Funny,I am already getting the feeling of not being wanted on this board.Doesn't worry me none,just makes it more interesting!


----------



## Son (Nov 1, 2004)

*board*

Nothing personal, and appreciate you expressing your position. But, speaking about being fair for all. It's never been and probably never will be that way. Just the way the world goes around. Hunting has enough problems without pressure from those who may not hunt. Hunter numbers are declining, we see less involvement by youth. Cost of hunting, licenses, leases etc. keep going up. Timber Companies are increasing fees by approximately .28 cents per acre each year. I live close to hunting and don't require a camp, but I am concerned for those who do. Nothing new, I've been defending our outdoor liberties since the early 70's. Speaking for such groups as the Suncoast Hunters, Unified Sportsmen, Florida Bowhunters and the Florida Freshwater and Game Commission during the 70's and early 80's. I'm a bowhunter education instructor and have taught in Alabama, Florida and Georgia. Received certification from Bill Wadsworth, (founder of the program) at River Ranch Acres in Florida, mid 70's. Keep in mind, we're talking about temp hunting camps, not permanent hunting lodges.
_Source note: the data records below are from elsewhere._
/-- A channel register by its offset from 0x00E0_0000. -/
def State.chReg (s : State) (c off : Nat) : Option Nat :=
  let ch := s.chan c
  if off < 0x200 then some (ch.darnWord (off / 4))
  else if off = 0x200 then some ch.darnStatus
  else if off = 0x10000 then some (ch.mem.ageCap + fld ch.mem.panicLevel 8 + fld (b2n ch.mem.postponeEn) 14)
  else if off = 0x10004 then some (s.memStatus c)
  else if off = 0x10100 then some ch.train.ctrlWord
  else if off = 0x10104 then some ch.train.sel.toNat
  else if off = 0x10108 then some ch.train.resultWord
  else if 0x10200 ≤ off ∧ off < 0x10210 then some (tget ch.policy ((off - 0x10200) / 4) 0).toNat
  else if 0x10210 ≤ off ∧ off < 0x10220 then some (ch.leaseWord ((off - 0x10210) / 4))
  else if off = 0x20000 then some (ch.codeBusy + fld ch.codeLast 16)
  else if off = 0x30000 then some (ch.fabLength + fld (b2n (fabValid ch.fabLength)) 31)
  else if 0x30400 ≤ off ∧ off < 0x30800 then some (tget ch.fabSlots ((off - 0x30400) / 4) 0xFFFF).toNat
  else if 0x40000 ≤ off ∧ off < 0x48000 then (s.syncObj (.chan (chanOf c) (Fin.ofNat 128 ((off - 0x40000) / 256)))).read (off % 256)
  else if off = 0x48000 then some (ch.descheduleUs + fld ch.lendUs 16)
  else if off = 0x48004 then some (ch.msgStale + fld ch.msgFull 16)
  else if off = 0x48008 then some (ch.syncFaults + fld ch.descheds 16)
  else if off = 0x50000 then some (ch.strictCause.toNat + fld (b2n ch.strictCtx) 16)
  else if off = 0x50004 then some ch.strictTag.toNat
  else if 0x60000 ≤ off ∧ off < 0x60028 then ch.chkRead (off - 0x60000)
  else if 0x70000 ≤ off ∧ off < 0x70200 then
    let p := (ch.bank ((off - 0x70000) / 4)).pwr
    some (p.target.toNat + fld (stateCode p.state) 2)
  else if 0x70200 ≤ off ∧ off < 0x70400 then some (ch.bank ((off - 0x70200) / 4)).pwr.refWord
  else if off = 0x70400 then some 0
  else if 0x100000 ≤ off ∧ off < 0x140000 then
    let w := (tget ch.wlog ((off - 0x100000) / 8) .zero).word.toNat
    some (if off % 8 = 0 then w % 2 ^ 32 else w / 2 ^ 32)
  else none

/-- A word of a channel window. The command buffer and the code store read as their bytes. -/
def State.chanRead (s : State) (c off : Nat) : Option Nat :=
  if off % 4 ≠ 0 then none
  else if off < 0x10000 then some (leNat (rdN (s.chan c).cmdBuf off 4))
  else if off < 0x18000 then some ((s.ctx c ((off - 0x10000) / 64)).read (off % 64))
  else if 0x100000 ≤ off ∧ off < 0x140000 then some (leNat (rdN (s.chan c).code (off - 0x100000) 4))
  else if 0x800000 ≤ off ∧ off < 0xC00000 then s.slRead (BitVec.ofNat 20 (c * 2048 + (off - 0x800000) / 0x800)) (off % 0x800)
  else if 0xE00000 ≤ off then s.chReg c (off - 0xE00000)
  else none

/-- A word of the module-scope sync window. -/
def State.syncRead (s : State) (off : Nat) : Option Nat :=
  if 0x200000 ≤ off then none else (s.syncObj (.module (Fin.ofNat 8192 (off / 256)))).read (off % 256)

/-- The word a host address names, where a register or a buffer stands; data is not read here. -/
def State.wordOf (s : State) (t : Nat) : Target → Option Nat
  | .port off => s.portRead t off
  | .chan c off => s.chanRead c off
  | .sync off => s.syncRead off
  | _ => none
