/-- 02 R61 to R67, Tables 9 to 11: a sweep is accepted while no bank is leased and nothing runs, places every lane in the middle of its widest eye, and steers failed TSV lanes; a nudge moves the
selected sampler by one tap unless frozen or at its end; a pattern run adds its mismatches. -/
def Obligations.LaneTraining : Prop :=
  ∀ (s : State) (c : Chan) (bad : List LaneTaps) (l : LaneTaps) (n : Nat),
    let ch := s.chan c
    let x := ch.train
    let sel := selLane x.sel
    let v := x.lane sel
    let trained (t : State) (y : TrainSt) : Prop := t.chan c = { ch with train := y }
    let swept (t : State) (k : LaneSel) (y : LaneTrain) : Prop := (t.chan c).train.lane k = { y with mismatch := (x.lane k).mismatch }
    let clean (k : LaneSel) : LaneTrain := ⟨laneTaps k / 2, laneTaps k, false, 0⟩
    let named : Prop := l ∈ bad ∧ (∀ k ∈ bad, k.lane = l.lane → k = l) ∧ laneOk l.lane = true
    let barred : Prop := s.port.strict = true ∨ ch.selLeased = true
    (s.winReached (.chan c) = true → s.winStatus (.chan c) = .ok →
      (ch.anyLease = false → x.busy = false → ran (exec (.sweep c) s) fun t => wroteChan s t c ∧ trained t { x with phase := .tsv, refused := false })
      ∧ ((ch.anyLease = true ∨ x.busy = true) → ran (exec (.sweep c) s) fun t => wroteChan s t c ∧ trained t { x with refused := true })
      ∧ (laneOk sel = true → x.freeze = false → x.lostTaps = none → v.mainTap + 1 < laneTaps sel → ran (exec (.nudgeUp c) s) fun t => wroteChan s t c
          ∧ (t.chan c).train.lane sel = { v with mainTap := v.mainTap + 1 } ∧ (t.chan c).train.refused = false ∧ ∀ k, k ≠ sel → (t.chan c).train.lane k = x.lane k)
      ∧ (laneOk sel = true → x.freeze = false → x.lostTaps = none → 0 < v.mainTap → ran (exec (.nudgeDown c) s) fun t => wroteChan s t c
          ∧ (t.chan c).train.lane sel = { v with mainTap := v.mainTap - 1 } ∧ (t.chan c).train.refused = false ∧ ∀ k, k ≠ sel → (t.chan c).train.lane k = x.lane k)
      ∧ ((x.freeze = true ∨ laneTaps sel ≤ v.mainTap + 1) → ran (exec (.nudgeUp c) s) fun t => wroteChan s t c ∧ trained t { x with refused := true })
      ∧ ((x.freeze = true ∨ v.mainTap = 0) → ran (exec (.nudgeDown c) s) fun t => wroteChan s t c ∧ trained t { x with refused := true })
      ∧ (¬ barred → x.busy = false → ran (exec (.patternGo c) s) fun t => wroteChan { s with free := s.free + 1 } t c ∧ (t.chan c).train.patterning = true
          ∧ (t.chan c).train.lane sel = { v with mismatch := 0 }
          ∧ (∀ b, tfind (t.chan c).trainRows b = if b = sel.physBank ∧ patternOf x.pattern ≠ 0 then some ⟨patternOf x.pattern, s.free⟩ else tfind ch.trainRows b))
      ∧ ((barred ∨ x.busy = true) → ran (exec (.patternGo c) s) fun t => wroteChan s t c ∧ trained t { x with refused := true }))
    ∧ (x.phase = .tsv → ch.pwr.fromOff = false → ran (exec (.hardwareSweep c bad) s) fun t => onlyChan s t c ∧ (t.chan c).train.phase = .done ∧ (named → swept t l.lane (trainLane1 l))
        ∧ ∀ k, laneOk k = true → (∀ e ∈ bad, e.lane ≠ k) → swept t k (clean k))
    ∧ (x.phase = .tsv → ch.pwr.fromOff = true → ran (exec (.hardwareSweep c bad) s) fun t => onlyChan s t c ∧ (t.chan c).train.phase = .bond
        ∧ (named → laneTsv l.lane = true → swept t l.lane (trainLane1 l)) ∧ ∀ k, laneTsv k = false → (t.chan c).train.lane k = x.lane k)
    ∧ (x.phase = .bond → ch.pwr.selfRefresh = false → ran (exec (.hardwareSweep c bad) s) fun t => onlyChan s t c ∧ (t.chan c).train.phase = .done
        ∧ (named → laneTsv l.lane = false → swept t l.lane (trainLane1 l)) ∧ ∀ k, laneOk k = true → laneTsv k = false → (∀ e ∈ bad, e.lane ≠ k) → swept t k (clean k))
    ∧ (l.badTaps = [] → trainLane1 l = clean l.lane)
    ∧ ((x.phase = .none ∨ x.phase = .done ∨ (x.phase = .bond ∧ ch.pwr.selfRefresh = true)) → unchanged (exec (.hardwareSweep c bad) s) s)
    ∧ (x.phase ≠ .done → unchanged (exec (.sweepDone c) s) s)
    ∧ (x.phase = .done → ch.pwr.fromOff = false → x.failedBond = [] → (x.failedTsv 2).length ≤ 2 → (x.failedTsv 3).length ≤ 2 → ran (exec (.sweepDone c) s) fun t => onlyChan s t c
        ∧ trained t { x.steer with phase := .none, lostTaps := none } ∧ x.steer.tsvOver = false ∧ x.steer.steered = x.failedTsv 2 ++ x.failedTsv 3)
    ∧ (x.phase = .done → ch.pwr.fromOff = true → ran (exec (.sweepDone c) s) fun t => (t.chan c).pwr.dom.state = .on ∧ (t.chan c).pwr.accepting = true ∧ (t.chan c).train.phase = .none)
    ∧ (x.phase = .done → 2 < (x.failedTsv 2).length → ran (exec (.sweepDone c) s) fun t => (t.chan c).offline = true ∧ t.mg.alert.getLsbD 7 = true)
    ∧ (x.patterning = true → ¬ barred → ch.selPending = false → ran (exec (.patternRunDone c n) s) fun t => onlyChan s t c ∧ (t.chan c).train.patterning = false
        ∧ (t.chan c).train.lane sel = { v with mismatch := min (v.mismatch + n) 0xFFFF })
    ∧ ((x.patterning = false ∨ barred ∨ ch.selPending = true) → unchanged (exec (.patternRunDone c n) s) s)

/-! ## The port switch (02 R48, 04) -/

/-- 04 R108, R109, R115, R116, 02 R48: the key arms and expires; a port mode changes with the key armed, its confirmation and every channel idle, and is refused otherwise; windows and masks are
written in PLAIN only, a mask when its echo begins; a write of a register changes it, a write of a hole or of a range the mode bars nothing. -/
def Obligations.PortRegisters : Prop :=
  ∀ (s : State) (lane : Group) (t a : Nat) (arm confirm : W16) (compute : Bool) (w : Fin 1024) (k : Fin 16) (v : W32) (c : Chan) (off : Fin 0x40000),
    let p := s.port
    let answered (st : Status) : PortSt := { p with armedAt := none, lastStatus := st }
    s.reached = true →
      (ran (exec (.portKeyArm t arm) s) fun u => u = { s with port := { p with armedAt := if arm = 0x7D1E then some t else none, lastStatus := .ok } })
      ∧ (p.armedAt = some a → a + 2100000 < t → ran (exec (.portKeyExpire t) s) fun u => u = { s with port := { p with armedAt := none } })
      ∧ (p.armedAt = some a → t ≤ a + 2100000 → unchanged (exec (.portKeyExpire t) s) s)
      ∧ (p.armedAt = some a → t ≤ a + 2100000 → confirm = 0x82E1 → (∀ c : Chan, s.chanQuiet c = true) → (compute = true → s.mayCompute = true) →
        ran (exec (.portModeSwitch t compute confirm) s) fun u => u = { s with port := { answered .ok with compute := compute, refused := false } })
      ∧ ((p.armedAt = none ∨ confirm ≠ 0x82E1 ∨ (∃ c : Chan, s.chanQuiet c = false) ∨ (compute = true ∧ s.mayCompute = false)) →
        ran (exec (.portModeSwitch t compute confirm) s) fun u => u = { s with port := { answered .mode with refused := true } })
      ∧ (p.compute = false → ran (exec (.hbWinWrite w v) s) fun u => u = { s with port := { answered .ok with wins := tput p.wins w.val (v &&& 3) } })
      ∧ (p.compute = true → ran (exec (.hbWinWrite w v) s) fun u => u = { s with port := answered .mode })
      ∧ (p.compute = false → ran (exec (.xorMaskWrite t k v lane) s) fun u => u = { s with port := { answered .ok with maskPend := p.maskPend ++ [(t + (if s.inShare lane then 192 else 96) * 555, k.val, v &&& 0xFFFF)] } })
      ∧ (p.compute = true → ran (exec (.xorMaskWrite t k v lane) s) fun u => u = { s with port := answered .mode })
      ∧ (ran (exec (.violClear c) s) fun u => u = { s with port := { answered .ok with violCount := tput p.violCount c.val 0, violCause := tput p.violCause c.val 0 } })
      ∧ (s.linkUp lane = true → ran (exec (.registerWrite t 0x020000403004 v lane) s) fun u => u = { s with port := answered .ok, mg := { s.mg with alertMask := v.setWidth 13 } })
      ∧ (s.linkUp lane = true → ran (exec (.registerWrite t 0x020000403000 v lane) s) fun u => u = { s with port := answered .ok, mg := { s.mg with alert := s.mg.alert &&& ~~~(v.setWidth 13) } })
      ∧ (s.linkUp lane = true → ran (exec (.registerWrite t 0x020000007000 v lane) s) fun u => u = { s with port := answered .hole })
      ∧ (p.compute = false → s.linkUp 0 = true → ran (exec (.registerWrite t (BitVec.ofNat 48 (0x010000E00000 + off.val)) v lane) s) fun u =>
          (∃ r, u = { s with chans := u.chans, port := { answered .mode with lastReq := r } }) ∧ onlyWaits s u)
Keep on and they'll want permits for tents, tree stands and elevated box blinds.
Son


----------



## huntnnut (Nov 1, 2004)

Heard County already requires a permit for campers already.  

I see it as nothing more than a way for the county to generate more funds and as a way to shut down a camp that's bothering someone local.  Because most of the camps don't abide by the county regulatons 100% of the time, they are easy targets.

I mean lets get real, who's going to install a septic tank in a temp. deer camp on leased land?... : 

So far in Heard County it is more of a hassle than anything having to mail in their form along with a check for $16...


----------



## CAL (Nov 1, 2004)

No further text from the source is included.